Netflix To Deploy GPU-Powered Neural Networks For Deep Learning In Movie Recommendations

Netflix has long chased after methods of improving its movie recommendation algorithms, once even awarding a $1M prize to any team of people who could substantially improve on the then-current design. As part of that process, the company has been researching neural networks. Conventional neural networks are created with vast nodes of CPU clusters, often with several thousand cores in total. Netflix decided to go with something different, and built a neural network based on GPU cores.

In theory, GPU cores could be ideal for building neural nets -- they offer huge numbers of cores already linked by fast internal interconnects and with relatively large pools of onboard memory. Whether or not the approach could be adapted to work with Amazon's own cloud hosting and on shipping graphics hardware, however, was an entirely different question. What Netflix found in its research holds promise for such implementations in the future, provided that certain problems with underlying libraries are ironed out by Nvidia. It initially took the company's engineers more than 20 hours to "train" their neural network model; hand-optimizing the CUDA kernel eventually reduced this time to just 47 minutes.

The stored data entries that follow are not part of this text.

/-- R51 to R54, R371: the arming of trigger compare units, each where its own checks pass; an armed unit is not armed
again. -/
def Obligations.TriggerArming : Prop := ∀ mb req s u h x, u = u8 req 0 → h = trigHead (s.chip.ctxOf mb) req →
  x = s.chip.comparePos h → s.chip.headBad (s.chip.ctxOf mb) u req h = false →
  ∀ fresh : TrigUnit, fresh = { s.chip.unit u with
      state := 1, spent := false, head := h, index := 0, used := 0, hi := none, lo := none, seen := x, low := x,
      high := x, sent := none, motion := false, held := [], overrun := false } →
  (s.chip.headBusy u h = false →
    (∀ v : Int, v = (if posSource h.source then i64 req 12 else u64 req 12) →
      (posSource h.source = true → -(2 ^ 47) ≤ v ∧ v < 2 ^ 47 ∧ Chip.behind x v h.direction = false) →
      (h.source = 8 → s.chip.time.tb + h.lead * nsU ≤ v * 65536) →
      Ends cmdArmOneshot .trigArmOneshot mb req s stOK []
        (s.chip.setUnit u { fresh with mode := .oneShot v }) s.mem) ∧
    (∀ v : Int, v = (if posSource h.source then i64 req 12 else u64 req 12) → 1 ≤ u32 req 20 → u8 req 28 = 0 →
      (posSource h.source = true → -(2 ^ 47) ≤ v ∧ v < 2 ^ 47 ∧ Chip.behind x v h.direction = false) →
      (h.source = 8 → 1000 ≤ u32 req 20 ∧ s.chip.time.tb + h.lead * nsU ≤ v * 65536) →
      Ends cmdArmPeriodic .trigArmPeriodic mb req s stOK []
        (s.chip.setUnit u { fresh with mode := .periodic v (u32 req 20) (u32 req 24) }) s.mem) ∧
    (∀ k : Nat, h.source = 8 → 1000 ≤ u32 req 20 → u8 req 28 = 1 →
      s.chip.time.tb + h.lead * nsU ≤ (u64 req 12 + k * u32 req 20) * 65536 →
      (k ≠ 0 → (u64 req 12 + (k - 1) * u32 req 20) * 65536 < s.chip.time.tb + h.lead * nsU) →
      Ends cmdArmPeriodic .trigArmPeriodic mb req s stOK []
        (s.chip.setUnit u { fresh with
          mode := .periodic (u64 req 12 + k * u32 req 20 : Nat) (u32 req 20) (u32 req 24) }) s.mem) ∧
    (∀ v k : Int, v = i64 req 12 → posSource h.source = true → h.direction = 0 → 1 ≤ u32 req 20 → u8 req 28 = 1 →
      v.natAbs < 2 ^ 46 → x.natAbs < 2 ^ 46 → x < v + k * u32 req 20 → v + (k - 1) * u32 req 20 ≤ x →
      Ends cmdArmPeriodic .trigArmPeriodic mb req s stOK []
        (s.chip.setUnit u { fresh with mode := .periodic (v + k * u32 req 20) (u32 req 20) (u32 req 24) }) s.mem) ∧
    (∀ first n delta e, first = u32 req 12 → n = u32 req 16 → delta = i64 req 24 → e = s.chip.trig.table.getD 0 →
      posSource h.source = true → h.direction < 2 → 1 ≤ n → first + n ≤ 65536 →
      (∀ i, i + 1 < n → 0 < Chip.dirSign h.direction * posDiff (e (first + i + 1)) (e (first + i))) →
      -(2 ^ 47) ≤ delta → delta < 2 ^ 47 →
      (u8 req 20 = 0 ∨
        u8 req 20 = 1 ∧ 0 < Chip.dirSign h.direction * posDiff (e first + delta) (e (first + n - 1))) →
      Chip.behind x (e first) h.direction = false →
      Ends cmdArmTable .trigArmTable mb req s stOK []
        (s.chip.setUnit u { fresh with mode := .table first n (u8 req 20 == 1) delta }) s.mem)) ∧
  ((s.chip.unit u).state = 1 →
    (posSource h.source = true → -(2 ^ 47) ≤ i64 req 12 ∧ i64 req 12 < 2 ^ 47) →
    Ends cmdArmOneshot .trigArmOneshot mb req s stBADSTATE [] s.chip s.mem)

/-- R60 to R67, R371: the other trigger commands, each where its own checks pass. -/
def Obligations.TriggerCommands : Prop := ∀ mb req s,
  (∀ u, u = u8 req 0 → u ≤ 31 → (s.chip.unit u).state = 1 →
    ((s.chip.unit u).held = [] →
      Ends cmdDisarm .trigDisarm mb req s stOK [] (s.chip.setUnit u { s.chip.unit u with state := 0, held := [] }) s.mem) ∧
    (Issues cmdDisarm mb req s.chip →
      ∃ t, exec (.trigDisarm mb req) s = .next t ∧ Ended mb stOK (s.chip.box mb).rsp [] t.chip ∧
        (t.chip.unit u).state = 0 ∧ (t.chip.unit u).held = [])) ∧
  (∀ first n, first = u32 req 0 → n = u16 req 4 → 1 ≤ n → n ≤ 511 → first + n ≤ 65536 →
    (∀ i < n, -(2 ^ 47) ≤ i64 req (8 + 8 * i) ∧ i64 req (8 + 8 * i) < 2 ^ 47) → s.chip.tableUsed first n = false →
    Issues cmdLoadTable mb req s.chip →
    ∃ t, exec (.trigLoadTable mb req) s = .next t ∧ Ended mb stOK (s.chip.box mb).rsp [] t.chip ∧
      (∀ i < n, t.chip.trig.table.getD 0 (first + i) = i64 req (8 + 8 * i)) ∧
      ∀ k, (k < first ∨ first + n ≤ k) → t.chip.trig.table.getD 0 k = s.chip.trig.table.getD 0 k) ∧
  (∀ p, p = u8 req 0 → p ≤ 23 → u8 req 2 ≤ 2 → -1000000000 ≤ i64 req 4 → i64 req 4 ≤ 1000000000000 →
    i64 req 4 % 100 = 0 → u64 req 12 % 100 = 0 → s.chip.pinUsed p = false →
    (u8 req 1 ≤ 1 → u8 req 3 = 0xFF →
      Ends cmdSetPin .trigSetPin mb req s stOK []
        (s.chip.setPin p { s.chip.pin p with
          output := u8 req 1 == 1, edge := u8 req 2, unit := none, offset := i64 req 4, high := u64 req 12 }) s.mem) ∧
    (∀ u, u = u8 req 3 → u8 req 1 = 1 → u ≤ 31 → 2000 ≤ u64 req 12 → u64 req 12 ≤ 4000000000000 →
      ((s.chip.unit u).state = 1 → -i64 req 4 ≤ (s.chip.unit u).head.lead * 1000 - 1000000 ∨ 0 ≤ i64 req 4) →
      Ends cmdSetPin .trigSetPin mb req s stOK []
        (s.chip.setPin p { s.chip.pin p with
          output := true, edge := u8 req 2, unit := some u, offset := i64 req 4, high := u64 req 12 }) s.mem)) ∧
  (∀ p t0, p = u8 req 0 → p ≤ 23 → u8 req 1 = 1 → ofTb96 (fieldAt req 4 12) = some t0 →
    s.chip.time.tb ≤ steps100 (roundDiv (t0 * 10) 65536).toNat →
    u64 req 16 % 100 = 0 → 2000 ≤ u64 req 16 → u64 req 16 ≤ 4000000000000 → u64 req 24 = 0 → 1 ≤ u16 req 32 → (s.chip.pin p).output = true →
    s.chip.time.pendingStep = none → ((s.chip.pin p).pulses.filter (·.scheduled)).length < 16 →
    Ends cmdSchedule .trigSchedulePulses mb req s stOK []
      (s.chip.setPin p { s.chip.pin p with
        pulses := (s.chip.pin p).pulses ++
          [{ start := steps100 (roundDiv (t0 * 10) 65536).toNat, high := steps100 (u64 req 16 / 100), period := 0, count := 1,
             scheduled := true }] }) s.mem) ∧
  (∀ w a b, w = u8 req 0 → w ≤ 15 → u8 req 1 ≤ 1 → winEvent (u8 req 2) (u8 req 4) (u8 req 6) (u64 req 8) = some a →
    winEvent (u8 req 3) (u8 req 5) (u8 req 7) (u64 req 16) = some b → winClash a b = false →
    s.chip.time.pendingStep = none → (s.chip.window w).phase ≠ .opened →
    (∀ i, a = .time i → s.chip.time.tb ≤ i * 65536) → Issues cmdArmWindow mb req s.chip →
    ∃ t, exec (.trigArmWindow mb req) s = .next t ∧ Ended mb stOK (s.chip.box mb).rsp [] t.chip ∧
      (t.chip.window w).phase = .waiting ∧ ((t.chip.window w).rearm = true ↔ u8 req 1 = 1) ∧
      (t.chip.window w).start = a ∧ (t.chip.window w).stop = b ∧
      ∀ e, e ∈ (t.chip.window w).events ↔
        (∃ i, a = .time i ∧ e = { at_ := i * 65536, stop := false }) ∨
          (∃ i, b = .time i ∧ e = { at_ := i * 65536, stop := true })) ∧
  (∀ w ws, w = u8 req 0 → w ≤ 15 → ws = s.chip.window w → u8 req 1 ≤ 1 → ws.phase ≠ .unarmed →
    (if u8 req 1 = 1 then ws.stop else ws.start) = .command → Issues cmdWindowEvent mb req s.chip →
    ∃ t before after, exec (.trigWindowEvent mb req) s = .next t ∧ Ended mb stOK (s.chip.box mb).rsp [] t.chip ∧
      ws.events = before ++ after ∧
      t.chip.window w = { ws with events := before ++ { at_ := s.chip.time.tb, stop := u8 req 1 == 1 } :: after } ∧
      (∀ e ∈ before, e.at_ ≤ s.chip.time.tb) ∧ ∀ e, after.head? = some e → s.chip.time.tb < e.at_) ∧
  (∀ u v sign, u = u8 req 0 → u ≤ 31 → v = s.chip.unit u →
    sign = (if posSource v.head.source = true ∧ v.head.direction = 1 then -1 else 1) →
    Ends cmdReadTrig .trigReadStatus mb req s stOK
      (le 1 (if v.state = 1 ∧ s.chip.unitHeld u = true then 2 else v.state) ++ le 1 (if v.overrun then 1 else 0) ++ le 2 0 ++ le 4 v.fired ++ le 4 v.late ++ le 4 v.skipped ++
        le 8 (unsigned 64 (if v.state = 1 ∧ v.spent = false then (s.chip.seqPos v.mode sign v.index).getD 0 else 0)) ++
        le 8 v.lastInstant) s.chip s.mem)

With the algorithm tested, Netflix then moved it to a fully production server with a GeForce Grid K520 GPU and 1536 Kepler cores as opposed to the 448 Fermi-generation cores baked into the first system. The Netflix team deployed multiple sophisticated software packages to build an integrated cluster that was capable of sharing the workload from its neural network across the GPU and CPU alike on multiple AWS server instances -- all running in the cloud.

The Cloud Grows Up

The significance of this is twofold: First, it indicates that heterogeneous computing solutions like graphics cards are increasingly able to model activities that have been the domain of extremely sophisticated servers and multi-cluster CPU configurations. The difference between running a neural network on a series of GPUs and running an HPC application written in CUDA or OpenCL is significant. Neural network and human brain simulations are a major part of the reason why organizations like DARPA are pushing hard to deploy exascale computing by 2020; being able to run such simulations on the GPU could allow for much more sophisticated, faster models.



Second, and equally important, advances like this illustrate just how fast cloud servers are maturing. A few years ago, the idea of running a neural network simulation out of a commodity cloud provider would've been ludicrous. Today, it's something companies are willing to target -- and seeing good results. Granted, Netflix's movie prediction algorithms are a far cry from simulating the human brain, but the fact that the problem can be shifted into the datacenter at all is an impressive sign of progress.